The runtime deadlock detector is a useful tool with a clear boundary. What the reader should really remember is not that error message but its boundary: it recognizes only global deadlock. Seeing a deadlock report, count yourself lucky, the problem has been shoved right in your face on the spot; the truly nasty one is the local deadlock it does not report, and that is the prey you have to hunt with a goroutine profile.

Further Reading

  1. The Go Authors. runtime/proc.go: checkdead, findRunnable. https://github.com/golang/go/blob/master/src/runtime/proc.go
  2. E. G. Coffman, M. Elphick, A. Shoshani. System Deadlocks. ACM Computing Surveys, 3(2), 1971. https://dl.acm.org/doi/10.1145/356586.356588 (the four necessary conditions for deadlock and the classic framework of wait-for-graph detection)
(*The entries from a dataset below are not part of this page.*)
/-- QUE.SETUP writes a queue's state, an enabled one from index 0; uploads take the lowest free handle; placements and regions wait for the
next latch of a context that has started; that they act at once on one that has not is the model's choice (log entry 34). -/
def Obligations.QueuesAndReticleAreSetUp : Prop :=
  ∀ (s : State) (h : Hdr) (role : Nat), Sent s h role → fromOwner s h → role = 3 → s.power.frost = false →
    let a := checked s h
    let r (c : Nat) := some (role, c, plainDetail h)
    (∀ (p : QueSetupP) x q, h.bulk = false → s.ctx? (p.qid / 16) = some x → s.queue? p.qid = some q → firstFail (setupChecks s p) = none →
      Accepts s h (.queSetup h p) 0x0501 (setupQueue a x p) (r (p.qid / 16)) 0 [] fun t => ∃ k, t.queue? p.qid = some k ∧ k.rbase = p.rbase
        ∧ k.log2n = p.log2n ∧ k.prio = p.prio ∧ k.coal = p.coal ∧ k.opt = p.opt
        ∧ (q.en = false → p.opt.getLsbD 0 = true → k.fhead = 0 ∧ k.chead = 0 ∧ k.tail = 0 ∧ k.fetched = [])
        ∧ (q.en = true → p.opt.getLsbD 0 = false → k.fhead = q.chead ∧ k.tail = q.chead ∧ k.fetched = []))
    ∧ (∀ w v px, 1 ≤ w → w ≤ 480 → 1 ≤ v → v ≤ 270 → px.length = 4 * w * v → retFull s w v = false →
      (h.bulk = false → ∃ n, Accepts s h (.retUpload h w v px) 0x0601 { a with reticle := s.reticle ++ [⟨n, w, v, px⟩] } (r 0xFFFF) n [] noMore
        ∧ (∀ k ∈ s.reticle, k.handle ≠ n) ∧ ∀ k, k < n → ∃ g ∈ s.reticle, g.handle = k)
      ∧ (h.bulk = true → h.master ≠ 2 → Pends s h role (.retUpload h w v px) 0x0601 0xFFFF (.retUpload w v px) id))
    ∧ (∀ n : Half, h.bulk = false → (∃ g ∈ s.reticle, g.handle = n.toNat) →
      (∀ x ∈ s.ctxs, ∀ p ∈ livePlacements x, ¬ (p.en = true ∧ p.image = n)) →
      Accepts s h (.retFree h n) 0x0602 { a with reticle := s.reticle.filter fun i => i.handle ≠ n.toNat } (r 0xFFFF) 0 [] noMore)
    ∧ ∀ c x (mask : Byte), h.bulk = false → s.ctx? c = some x → notBusy s c → x.stat ≠ .faulted → mask.toNat < 16 →
      (∀ plc, firstFail (placeChecks s mask plc) = none →
        (x.stat = .running ∨ x.stat = .parked → Accepts s h (.retPlace h c mask plc) 0x0603
          (a.putCtx { x with outp := { x.outp with cmds := x.outp.cmds ++ [.place mask plc] } }) (r c) 0 [] noMore)
        ∧ (x.stat = .defined ∨ x.stat = .awaiting → Accepts s h (.retPlace h c mask plc) 0x0603
          (a.putCtx { x with outp := applyCmds { x.outp with cmds := [.place mask plc] } 0 }) (r c) 0 [] noMore))
      ∧ ∀ regs, firstFail (watchChecks (modeOf x.cfg.mode) mask regs) = none →
        (x.stat = .running ∨ x.stat = .parked → Accepts s h (.retWatch h c mask regs) 0x0604
          (a.putCtx { x with outp := { x.outp with cmds := x.outp.cmds ++ [.watch mask regs] } }) (r c) 0 [] noMore)
        ∧ (x.stat = .defined ∨ x.stat = .awaiting → Accepts s h (.retWatch h c mask regs) 0x0604
          (a.putCtx { x with outp := applyCmds { x.outp with cmds := [.watch mask regs] } 0 }) (r c) 0 [] noMore)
  3. The Go Authors. Diagnostics (goroutine profile and other diagnostic means). https://go.dev/doc/diagnostics
  4. Oracle. Java Platform: Detecting Deadlocks via Thread Dumps (jstack / ThreadMXBean.findDeadlockedThreads). https://docs.oracle.com/javase/8/docs/technotes/guides/troubleshoot/ (a contrast with wait-for-graph detection)
  5. Oracle. MySQL Reference Manual: Deadlock Detection (InnoDB lock wait-for graph and victim abort). https://dev.mysql.com/doc/refman/8.0/en/innodb-deadlock-detection.html
  6. This book, 9.8 System Monitoring, 9.9 Network Poller, 11.2 Mutex.
  7. This book, 11.8 Context (preventing permanent blocking with timeouts), 16.3 Execution Tracing, 16.5 Performance Profiling (locating local deadlock with a goroutine profile).